Reported impact: 30-40% improvement, with the strongest effect in “Law & Government,” “Opinion,” and factual query types. Statistics worked best when paired with Cite Sources, suggesting the two tactics compound when used together.
Why it works: AI models extract data points more reliably than they extract narrative. A sentence with a number is structurally easier to cite than a sentence without one. The model can lift the statistic, attribute it to your content, and use it directly in a generated answer. Statistics are claim-level units of information, which is exactly what generative engines synthesize from.
How to apply on a B2B SaaS site: Audit your content for vague claims and replace them with specific numbers. Instead of “most companies struggle with onboarding,” write “76 percent of B2B SaaS companies report onboarding as their top-3 churn driver, according to ChartMogul’s 2025 industry survey.”
The combination of statistic + source + year is the GEO compound effect Princeton documented most clearly.
4. Fluency Optimization (+15 to +30 percent)
What it means in plain English: Rewrite content to improve readability, sentence flow, and clarity without changing the underlying claims. The Princeton GEO paper tested this by feeding original content through a fluency optimizer and measuring the citation impact on the rewritten version.

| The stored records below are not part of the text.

-- ==== Sys2Proof/Certificates/Slice0/Obligations.lean ====
section
/-! DEFINITION. The statements about the model. -/

open Sys2Proof Sys2Proof.Machine

/-- The block takes the command at the front of its queue and has the effect of exec, on the queue's rest. -/
def Obligations.StepRunsFront : Prop :=
  ∀ (c : Instr) (rest : List Instr) (s : State), step { s with pending := c :: rest } = exec c { s with pending := rest }

/-- On an empty queue the block idles: the model's choice (log 1). -/
def Obligations.IdleOnEmpty : Prop :=
  ∀ s : State, s.pending = [] → step s = .next s

/-- The state after reset meets the invariant of the module (R463, R90, R567, R572; R42). -/
def Obligations.ResetSound : Prop :=
  State.reset.sound

/-- Every step keeps the invariant: capacities (R90, R463, R567, R572), canonical memories (R77, R303, R522, R616, R617) and a disabled half that sends nothing (R24, R42). -/
def Obligations.StepKeepsSound : Prop :=
  ∀ s t : State, s.sound → step s = .next t → t.sound

/-- BUS_CYCLE_START and PROGRAM_CYCLE_TICK (R22, R28, R371): results and completion. -/
def Obligations.BusCyclesAndTicks : Prop :=
  (∀ (s : State) (i : HeadIn), (s.power.pfail ≠ 0 ∨ s.power.st = .standby ∨ s.power.st = .off) →
    exec (.busCycleStart i) s = .next { s with
      ns := s.ns + (halfIn i (timeHalf s)).dt,
      time := { s.time with halves := twoMap s.time.halves (fun h x => { x with c := x.c + (halfIn i h).dt }) } }) ∧
  (∀ (s : State) (i : HeadIn), s.power.pfail = 0 → s.power.st ≠ .standby → s.power.st ≠ .off →
    s.tres.a.overran = false → s.tres.b.overran = false →
    ∃ t, exec (.busCycleStart i) s = .next t ∧ t.ns = s.ns + (halfIn i (timeHalf s)).dt ∧ t.imageNo = s.imageNo ∧
      t.pending = s.pending ∧ t.cfg = s.cfg ∧
      (running s .a = false → running s .b = false → t.bus.counter = s.bus.counter ∧ t.bus.tick = true ∧
        ∀ h, (twoGet t.tx h).cmds = [] ∧ (twoGet t.tx h).permits = [] ∧ (twoGet t.tx h).sync = none) ∧
      ((running s .a = true ∨ running s .b = true) → t.bus.counter = (s.bus.counter + 1) % 2 ^ 48 ∧
        t.bus.tick = decide (t.bus.counter % s.bus.lCyc = 0) ∧ (∀ h, (twoGet t.time.halves h).anchorCtr = t.bus.counter) ∧
        (t.bus.tick = true → ∀ h, (twoGet t.halves h).inServ = true →
          (twoGet t.halves h).active = (twoGet s.halves h).next ∧ (twoGet t.halves h).next = none) ∧
        (t.bus.tick = false → ∀ h, (twoGet t.halves h).inServ = true →
          (twoGet t.halves h).active = (twoGet s.halves h).active ∧ (twoGet t.halves h).next = (twoGet s.halves h).next) ∧
        (s.pair.role = .standby → ∀ h, (twoGet t.tx h).cmds = [] ∧ (twoGet t.tx h).permits = []))) ∧
  (∀ (s : State) (c : TickIn), (s.bus.tick = false ∨ s.power.pfail ≠ 0) → exec (.programCycleTick c) s = .next s) ∧
  (∀ (s : State) (c : TickIn), s.bus.tick = true → s.power.pfail = 0 →
    ∃ t, exec (.programCycleTick c) s = .next t ∧ t.bus.tick = false ∧ t.bus.counter = s.bus.counter ∧ t.ns = s.ns ∧
      t.pending = s.pending ∧
      (((∀ h, (twoGet s.halves h).inServ = true → chanUp s h = false) ∨ leavingRun s = true) →
        t.imageNo = s.imageNo ∧ t.lanes.a.ran = s.lanes.a.ran ∧ t.lanes.b.ran = s.lanes.b.ran ∧ t.lanes.c.ran = s.lanes.c.ran) ∧
      ((∃ h, (twoGet s.halves h).inServ = true ∧ chanUp s h = true) → leavingRun s = false →
        t.imageNo = imgAdd s.imageNo 1 ∧ t.image.num = t.imageNo ∧ t.image.counter = s.bus.counter ∧ t.vote.tickNs = s.ns ∧
        t.image.reqs.length ≤ 256 ∧ (∀ q ∈ t.image.reqs, ∃ p ∈ s.queues, q ∈ p.2) ∧
        (s.pair.role = .standby → t.image.reqs = [] ∧ t.image.standby = true) ∧ (imagesRun s = false → t.image.reqs = [])))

Reported impact: 15-30% improvement, smaller than the top three tactics but consistent across domains. Fluency optimization worked best in conjunction with Statistics Addition, which is why the paper highlights this combination as the strongest two-tactic pairing.
Why it works: AI models are biased toward content that flows naturally because their training data over-represents well-edited writing. Awkward, choppy, or grammatically inconsistent text gets lower extraction priority because it signals lower content quality to the model.
Fluency is a proxy for a quality at the structural level.
How to apply on a B2B SaaS site: This is where the Bland Tax consideration matters. Fluency optimization is good. Generic AI-drafted fluency is bad. The fix is to write naturally, edit for clarity, but preserve distinctive vocabulary.
A piece that flows well and uses proprietary frameworks like Citation Engineering wins on both fluency and distinctiveness. If your fluency optimization strategy ends up producing copy that matches the 47 phrases that make B2B SaaS brands invisible, the gain from fluency gets cancelled by the loss from sameness.
5. Authoritative Voice (+10 to +20 percent)
What it means in plain English: Write with confidence, expertise, and a clear point of view rather than hedging. The Princeton paper tested this by rewriting content to be more declarative and measuring the impact on citation rates.
Reported impact: 10-20% improvement, the smallest of the 5 winners. The effect was most pronounced in the “History” and “Explanation” domains, suggesting that AI models reward an authoritative tone most when the content is interpretive rather than purely factual.
Why it works: AI models are trained on a corpus that over-represents authoritative writing. When content matches that pattern, the model treats it as more likely to be a reliable source. Hedge-stacking, like phrases such as “it might be the case that perhaps,” signals lower confidence and lower extraction priority during synthesis.
How to apply on a B2B SaaS site: Audit your content for hedge words: arguably, possibly, somewhat, may, might, could potentially. Replace them with direct claims when the data supports the claim. Reserve hedging for genuine uncertainty.
The DerivateX rule is simple:
If you cannot cite the claim, soften it.
If you can cite it, state it directly.
An authoritative voice without supporting evidence is closer to the Pure Persuasive Language tactic tested separately by the paper, which did not work.
The 4 tactics that failed (and what they tell you about most GEO advice)
The Princeton GEO paper tested 4 tactics that either produced zero benefit or actively decreased AI citation rates:
- Keyword Stuffing
- Easy-to-Understand simplification
- Content Padding
- Pure Persuasive Language
These failures matter because they are still recommended by SEO agencies that have not read the original research. Keyword Stuffing showed the most dramatic failure, with a slight negative effect on Perplexity validation tests.
1. Keyword Stuffing (zero or negative impact)
The original SEO playbook said: cram more relevant keywords into your content.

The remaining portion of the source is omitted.